Does the same thing happen when you move back to Canada?

Also, I've heard that the TFSA is not recognized/disadvantaged in the U.S. Is the best course of action to fully liquidate/pull out investments?
What are the tax implications of starting an IRA and 401k then moving back to Canada?


----------



## Guban (Jul 5, 2011)

The capital gains on departure sounds correct.

Holding Canadian investments while living in the US may be a problem. The TFSA wold be treated as a foreign trust, and not only would you have to pay taxes on gains, but you would face nasty reporting requirements. You would have to file form 3520 and 3520A. Not fun! Just get rid of your TFSA before you leave. You can always by them back, if you end up returning to Canada. This assumes that you don't become a US citizen or green card holder.
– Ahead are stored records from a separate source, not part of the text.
-- ==== Sys2Proof/Laws/Frames.lean ====
section
/-!
SUPPORT. For every shared operation the parts of the state it may change: with those parts blanked, the state after it is the
state before it.
-/

namespace Sys2Proof.Machine

open Sys2Proof

set_option Elab.async false

variable {ps : List Part}

@[simp] theorem State.mask_modClk (h : Part.clk ∈ ps) (f : Clk → Clk) (s : State) : (s.modClk f).mask ps = s.mask ps := by
  simp [State.mask, h]

@[simp] theorem State.mask_modHarrow (h : Part.harrow ∈ ps) (f : Harrow → Harrow) (s : State) :
    (s.modHarrow f).mask ps = s.mask ps := by
  simp [State.mask, h]

@[simp] theorem State.mask_modArr (h : Part.arr ∈ ps) (f : Arr → Arr) (s : State) : (s.modArr f).mask ps = s.mask ps := by
  simp [State.mask, h]

@[simp] theorem State.mask_modTherm (h : Part.therm ∈ ps) (f : Therm → Therm) (s : State) :
    (s.modTherm f).mask ps = s.mask ps := by
  simp [State.mask, h]

@[simp] theorem State.mask_modAux (h : Part.aux ∈ ps) (f : Aux → Aux) (s : State) : (s.modAux f).mask ps = s.mask ps := by
  simp [State.mask, h]

@[simp] theorem State.mask_modRecog (h : Part.recog ∈ ps) (f : Rec → Rec) (s : State) : (s.modRecog f).mask ps = s.mask ps := by
  simp [State.mask, h]

@[simp] theorem State.mask_modCap (h : Part.cap ∈ ps) (f : Cap → Cap) (s : State) : (s.modCap f).mask ps = s.mask ps := by
  simp [State.mask, h]

@[simp] theorem State.mask_modScar (h : Part.scar ∈ ps) (f : Scar → Scar) (s : State) : (s.modScar f).mask ps = s.mask ps := by
  simp [State.mask, h]

@[simp] theorem State.mask_modSpec (h : Part.spec ∈ ps) (f : Spec → Spec) (s : State) : (s.modSpec f).mask ps = s.mask ps := by
  simp [State.mask, h]

@[simp] theorem State.mask_modSmc (h : Part.smc ∈ ps) (f : Smcs → Smcs) (s : State) : (s.modSmc f).mask ps = s.mask ps := by
  simp [State.mask, h]

@[simp] theorem State.mask_modBuf (h : Part.buf ∈ ps) (f : Buf → Buf) (s : State) : (s.modBuf f).mask ps = s.mask ps := by
  simp [State.mask, h]

@[simp] theorem State.mask_modInt (h : Part.int ∈ ps) (f : Intc → Intc) (s : State) : (s.modInt f).mask ps = s.mask ps := by
  simp [State.mask, h]

@[simp] theorem State.mask_modPwr (h : Part.pwr ∈ ps) (f : Pwr → Pwr) (s : State) : (s.modPwr f).mask ps = s.mask ps := by
  simp [State.mask, h]

@[simp] theorem State.mask_modHost (h : Part.host ∈ ps) (f : HostIf → HostIf) (s : State) :
    (s.modHost f).mask ps = s.mask ps := by
  simp [State.mask, h]

@[simp] theorem State.mask_modLink (h : Part.link ∈ ps) (f : Link → Link) (s : State) : (s.modLink f).mask ps = s.mask ps := by
  simp [State.mask, h]

@[simp] theorem State.mask_modMport (h : Part.mport ∈ ps) (f : Mport → Mport) (s : State) :
    (s.modMport f).mask ps = s.mask ps := by
  simp [State.mask, h]

@[simp] theorem State.mask_modMgmt (h : Part.mgmt ∈ ps) (f : Mgmt → Mgmt) (s : State) : (s.modMgmt f).mask ps = s.mask ps := by
  simp [State.mask, h]

@[simp] theorem State.mask_withFresh (h : Part.fresh ∈ ps) (n : Nat)
    (s : State) : State.mask ps { s with fresh := n } = s.mask ps := by
  simp [State.mask, h]

@[simp] theorem State.mask_ite (c : Prop) [Decidable c] (a b : State) :
    (if c then a else b).mask ps = if c then a.mask ps else b.mask ps := apply_ite _ _ _ _

theorem State.mask_foldUpto (f : State → Nat → State) (h : ∀ t k, (f t k).mask ps = t.mask ps) (s : State) (n : Nat) :
    (foldUpto f s n).mask ps = s.mask ps := by
  induction n with
  | zero => rfl
  | succ n ih => rw [foldUpto, h, ih]

theorem State.mask_foldl {α : Type} (f : State → α → State) (h : ∀ t a, (f t a).mask ps = t.mask ps) (s : State) (as : List α) :
    (as.foldl f s).mask ps = s.mask ps := by
  induction as generalizing s with
  | nil => rfl
  | cons a as ih => rw [List.foldl_cons, ih, h]

/-! ### Machine/Bits.lean -/

@[simp] theorem State.mask_modDom (h0 : Part.pwr ∈ ps) (d : Dom) (g : Domain → Domain) (s : State) :
    (State.modDom d g s).mask ps = s.mask ps := by
  simp [State.modDom, *]

@[simp] theorem State.mask_stick (h0 : Part.host ∈ ps) (k : Nat) (s : State) :
    (State.stick k s).mask ps = s.mask ps := by
  simp [State.stick, *]

/-! ### Machine/Ops.lean -/

@[simp] theorem State.mask_markQuality (h0 : Part.clk ∈ ps) (s t : State) :
    (State.markQuality s t).mask ps = t.mask ps := by
  simp [State.markQuality, *]

@[simp] theorem State.mask_arbitrate (h0 : Part.int ∈ ps) (before after : State) :
    (State.arbitrate before after).mask ps = after.mask ps := by
  simp [State.arbitrate, *]

@[simp] theorem State.mask_log (h0 : Part.mgmt ∈ ps) (cls code : BitVec 8) (d0 d1 d2 : Word) (s : State) :
    (State.log cls code d0 d1 d2 s).mask ps = s.mask ps := by
  simp [State.log, *]

@[simp] theorem State.mask_coreError (h0 : Part.mgmt ∈ ps) (addr : Word) (s : State) :
    (State.coreError addr s).mask ps = s.mask ps := by
  simp [State.coreError, h0]

@[simp] theorem State.mask_raiseAlert (h0 : Part.mgmt ∈ ps) (code : BitVec 8) (s : State) :
    (State.raiseAlert code s).mask ps = s.mask ps := by
  simp [State.raiseAlert, *]

@[simp] theorem State.mask_demand (h0 : Part.pwr ∈ ps) (d : Dom) (s : State) :
    (State.demand d s).mask ps = s.mask ps := by
  unfold State.demand
  (repeat' split) <;> simp [*]

@[simp] theorem State.mask_touch (h0 : Part.pwr ∈ ps) (d : Dom) (s : State) :
    (State.touch d s).mask ps = s.mask ps := by
  simp [State.touch, h0]

@[simp] theorem State.mask_samplePins (h0 : Part.host ∈ ps) (s : State) :
    (State.samplePins s).mask ps = s.mask ps := by
  simp [State.samplePins, h0]

@[simp] theorem State.mask_wakeRec (h0 : Part.pwr ∈ ps) (h1 : Part.mgmt ∈ ps) (src det : BitVec 8) (s : State) :
    (State.wakeRec src det s).mask ps = s.mask ps := by
  unfold State.wakeRec
  lift_lets
  intro t
  have e1 : State.mask ps t = s.mask ps := by subst t; simp [*]
  clear_value t
  simp [*]

@[simp] theorem State.mask_scarWake (h0 : Part.pwr ∈ ps) (h1 : Part.mgmt ∈ ps) (s : State) :
    (State.scarWake s).mask ps = s.mask ps := by
  unfold State.scarWake
  lift_lets
  intro t
  have e1 : State.mask ps t = s.mask ps := by subst t; simp [*]
  clear_value t
  simp [*]

/-! ### Machine/Paths.lean -/

@[simp] theorem State.mask_modGroup (h0 : Part.buf ∈ ps) (g : Group) (f : Grp → Grp) (s : State) :
    (State.modGroup g f s).mask ps = s.mask ps := by
  unfold State.modGroup
  (repeat' split) <;> simp [*]

@[simp] theorem State.mask_modChan (h0 : Part.harrow ∈ ps) (ch : Nat) (f : Chan → Chan) (s : State) :
    (State.modChan ch f s).mask ps = s.mask ps := by
  simp [State.modChan, *]

@[simp] theorem State.mask_mapChans (h0 : Part.harrow ∈ ps) (f : Nat → Chan → Chan) (s : State) :
    (State.mapChans f s).mask ps = s.mask ps := by
  simp [State.mapChans, *]

@[simp] theorem State.mask_modNext (h0 : Part.harrow ∈ ps) (k : PathKind) (f : Tick → Tick) (s : State) :
    (State.modNext k f s).mask ps = s.mask ps := by
  unfold State.modNext
  (repeat' split) <;> simp [h0]

@[simp] theorem State.mask_startGrid (h0 : Part.harrow ∈ ps) (k : PathKind) (s : State) :
    (State.startGrid k s).mask ps = s.mask ps := by
  unfold State.startGrid
  lift_lets
  intro t u
  clear_value t u
  simp [*]

@[simp] theorem State.mask_catchUp (h0 : Part.harrow ∈ ps) (k : PathKind) (s : State) :
    (State.catchUp k s).mask ps = s.mask ps := by
  unfold State.catchUp
  lift_lets
  intro t
  clear_value t
  simp [*]

@[simp] theorem State.mask_restartFrom (h0 : Part.harrow ∈ ps) (at_ : Nat → Tick) (k : PathKind) (set : BitVec 24)
    (rephase : Bool) (s : State) :
    (State.restartFrom at_ k set rephase s).mask ps = s.mask ps := by
  simp [State.restartFrom, *]

@[simp] theorem State.mask_restart (h0 : Part.harrow ∈ ps) (k : PathKind) (set : BitVec 24) (rephase : Bool) (s : State) :
    (State.restart k set rephase s).mask ps = s.mask ps := by
  simp [State.restart, *]

@[simp] theorem State.mask_restartAll (h0 : Part.harrow ∈ ps) (set : BitVec 24) (s : State) :
    (State.restartAll set s).mask ps = s.mask ps := by
  simp [State.restartAll, *]

@[simp] theorem State.mask_restartAllFrom (h0 : Part.harrow ∈ ps) (at_ : Nat → Tick) (set : BitVec 24) (s : State) :
    (State.restartAllFrom at_ set s).mask ps = s.mask ps := by
  simp [State.restartAllFrom, *]

@[simp] theorem State.mask_refreshKind (h0 : Part.harrow ∈ ps) (k : PathKind) (s : State) :
    (State.refreshKind k s).mask ps = s.mask ps := by
  unfold State.refreshKind
  lift_lets
  intro t u v w
  clear_value t u v w
  intro x
  have e1 : State.mask ps x = s.mask ps := by subst x; simp [*]
  clear_value x
  simp [*]

@[simp] theorem State.mask_refreshPaths (h0 : Part.harrow ∈ ps) (s : State) :
    (State.refreshPaths s).mask ps = s.mask ps := by
  simp [State.refreshPaths, *]

@[simp] theorem State.mask_oweTime (h0 : Part.buf ∈ ps) (g : Group) (since : Option Tick) (s : State) :
    (State.oweTime g since s).mask ps = s.mask ps := by
  unfold State.oweTime
  (repeat' split) <;> simp [*]

@[simp] theorem State.mask_oweStep (h0 : Part.buf ∈ ps) (s : State) :
    (State.oweStep s).mask ps = s.mask ps := by
  simp [State.oweStep, *]

@[simp] theorem State.mask_oweTimes (h0 : Part.buf ∈ ps) (since : Option Tick) (s : State) :
    (State.oweTimes since s).mask ps = s.mask ps := by
  simp [State.oweTimes, *]

@[simp] theorem State.mask_rephaseKind (h0 : Part.harrow ∈ ps) (h1 : Part.buf ∈ ps) (k : PathKind) (s : State) :
    (State.rephaseKind k s).mask ps = s.mask ps := by
  unfold State.rephaseKind
  lift_lets
  intro t
  have e1 : State.mask ps t = s.mask ps := by subst t; simp [*]
  clear_value t
  (repeat' split) <;> simp [*]

@[simp] theorem State.mask_rephase (h0 : Part.harrow ∈ ps) (h1 : Part.buf ∈ ps) (p : PathKind → Bool) (s : State) :
    (State.rephase p s).mask ps = s.mask ps := by
  unfold State.rephase
  rw [State.mask_foldl]
  intro t k
  simp [h0, h1]

/-! ### Machine/Scan.lean -/

@[simp] theorem State.mask_modConv (h0 : Part.aux ∈ ps) (c : Fin 4) (f : Conv → Conv) (s : State) :
    (State.modConv c f s).mask ps = s.mask ps := by
  simp [State.modConv, *]

@[simp] theorem State.mask_suppressSlots (h0 : Part.harrow ∈ ps) (h1 : Part.aux ∈ ps) (c : Fin 4) (p : Nat → Bool) (t : Tick)
    (s : State) :
    (State.suppressSlots c p t s).mask ps = s.mask ps := by
  simp [State.suppressSlots, *]

@[simp] theorem State.mask_suppressConv (h0 : Part.harrow ∈ ps) (h1 : Part.aux ∈ ps) (c : Fin 4) (t : Tick) (s : State) :
    (State.suppressConv c t s).mask ps = s.mask ps := by
  simp [State.suppressConv, *]

@[simp] theorem State.mask_unsettle (h0 : Part.harrow ∈ ps) (h1 : Part.aux ∈ ps) (c : Fin 4) (p : Nat → Bool) (t : Tick)
    (s : State) :
    (State.unsettle c p t s).mask ps = s.mask ps := by
  simp [State.unsettle, *]

/-! ### Machine/Capture.lean -/

@[simp] theorem State.mask_recordSample (h0 : Part.cap ∈ ps) (t : Tick) (grains : Vector Grain 24) (flags : BitVec 3)
    (s : State) :
    (State.recordSample t grains flags s).mask ps = s.mask ps := by
  unfold State.recordSample
  (repeat' split) <;> simp [*]

@[simp] theorem State.mask_missTrigger (h0 : Part.cap ∈ ps) (s : State) :
    (State.missTrigger s).mask ps = s.mask ps := by
  simp [State.missTrigger, *]

@[simp] theorem State.mask_trigger (h0 : Part.cap ∈ ps) (source : BitVec 8) (at_ : Tick) (came : Tick) (r8 r9 : Word)
    (s : State) :
    (State.trigger source at_ came r8 r9 s).mask ps = s.mask ps := by
  unfold State.trigger
  (repeat' split) <;> simp [h0]

@[simp] theorem State.mask_recogTrigger (h0 : Part.cap ∈ ps) (source : BitVec 8) (at_ : Tick) (came : Tick) (r8 r9 : Word)
    (s : State) :
    (State.recogTrigger source at_ came r8 r9 s).mask ps = s.mask ps := by
  simp [State.recogTrigger, *]

@[simp] theorem State.mask_completeCapture (h0 : Part.cap ∈ ps) (h1 : Part.fresh ∈ ps) (aborted : Bool) (s : State) :
    (State.completeCapture aborted s).mask ps = s.mask ps := by
  unfold State.completeCapture
  split
  · rfl
  · split
    · rfl
    · simp [State.mask, h0, h1]

@[simp] theorem State.mask_abortCapture (h0 : Part.cap ∈ ps) (h1 : Part.fresh ∈ ps) (s : State) :
    (State.abortCapture s).mask ps = s.mask ps := by
  unfold State.abortCapture
  (repeat' split) <;> simp [*]

@[simp] theorem State.mask_capRateChange (h0 : Part.cap ∈ ps) (h1 : Part.fresh ∈ ps) (s : State) :
    (State.capRateChange s).mask ps = s.mask ps := by
  unfold State.capRateChange
  (repeat' split) <;> simp [*]

@[simp] theorem State.mask_releaseSlot (h0 : Part.cap ∈ ps) (k : Nat) (s : State) :
    (State.releaseSlot k s).mask ps = s.mask ps := by
  unfold State.releaseSlot
  lift_lets
  intro t
  clear_value t
  simp [*]

@[simp] theorem State.mask_writeCapCtrl (h0 : Part.cap ∈ ps) (h1 : Part.fresh ∈ ps) (w : Word) (s : State) :
    (State.writeCapCtrl w s).mask ps = s.mask ps := by
  simp [State.writeCapCtrl, *]

/-! ### Machine/Spectral.lean -/

@[simp] theorem State.mask_specRun (h0 : Part.spec ∈ ps) (s : State) :
    (State.specRun s).mask ps = s.mask ps := by
  simp [State.specRun, *]

@[simp] theorem State.mask_specCapGo (h0 : Part.spec ∈ ps) (h1 : Part.pwr ∈ ps) (s : State) :
    (State.specCapGo s).mask ps = s.mask ps := by
  simp [State.specCapGo, *]

@[simp] theorem State.mask_writeSpecCtrl (h0 : Part.harrow ∈ ps) (h1 : Part.spec ∈ ps) (h2 : Part.pwr ∈ ps) (w : Word)
    (s : State) :
    (State.writeSpecCtrl w s).mask ps = s.mask ps := by
  simp [State.writeSpecCtrl, *]

@[simp] theorem State.mask_writeSpecStat (h0 : Part.spec ∈ ps) (w : Word) (s : State) :
    (State.writeSpecStat w s).mask ps = s.mask ps := by
  simp [State.writeSpecStat, *]

/-! ### Machine/Stream.lean -/

@[simp] theorem State.mask_threshEdge (h0 : Part.buf ∈ ps) (s t : State) :
    (State.threshEdge s t).mask ps = t.mask ps := by
  simp [State.threshEdge, *]

@[simp] theorem State.mask_publish (h0 : Part.buf ∈ ps) (ws : List BufWord) (s : State) :
    (State.publish ws s).mask ps = s.mask ps := by
  simp [State.publish, *]

@[simp] theorem State.mask_dropFrames (h0 : Part.buf ∈ ps) (off : Bool) (n : Nat) (s : State) :
    (State.dropFrames off n s).mask ps = s.mask ps := by
  simp [State.dropFrames, *]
Most Canadian mutual funds are also unfavourable to hold for a US person. They are considered Passive Foreign Investment Corporations. As such you may face punitive taxes on unrealized capital gains. Look up PFIC and see the reporting and taxation that the IRS requires filers suffer.


----------



## james4beach (Nov 15, 2012)

I'm in the US too (for work). First thing you should carefully consider is whether you've actually become a resident of the US. For example I'm still a resident of Canada, with a permanent home in Canada, and nothing has changed with my Canadian nonregistered investments. TFSA, RRSP etc continue as normal. When I file US taxes next year, it will be a 1040NR as a non-resident alien.

If you don't have a home in Canada any more then yeah, you're probably on your way to becoming a US resident for tax purposes although this is a grey area. Things like your "intentions" are important for determining where you should be a tax resident. If you really expect you'll be back in Canada in a couple years, then you should probably maintain your Canadian tax residency. Because of the income tax treaty between these countries, it's not just a matter of where you are physically residing. You can spend the whole calendar year in the USA and still be a resident for tax purposes in Canada, if your ties are closer to Canada and you have a home there.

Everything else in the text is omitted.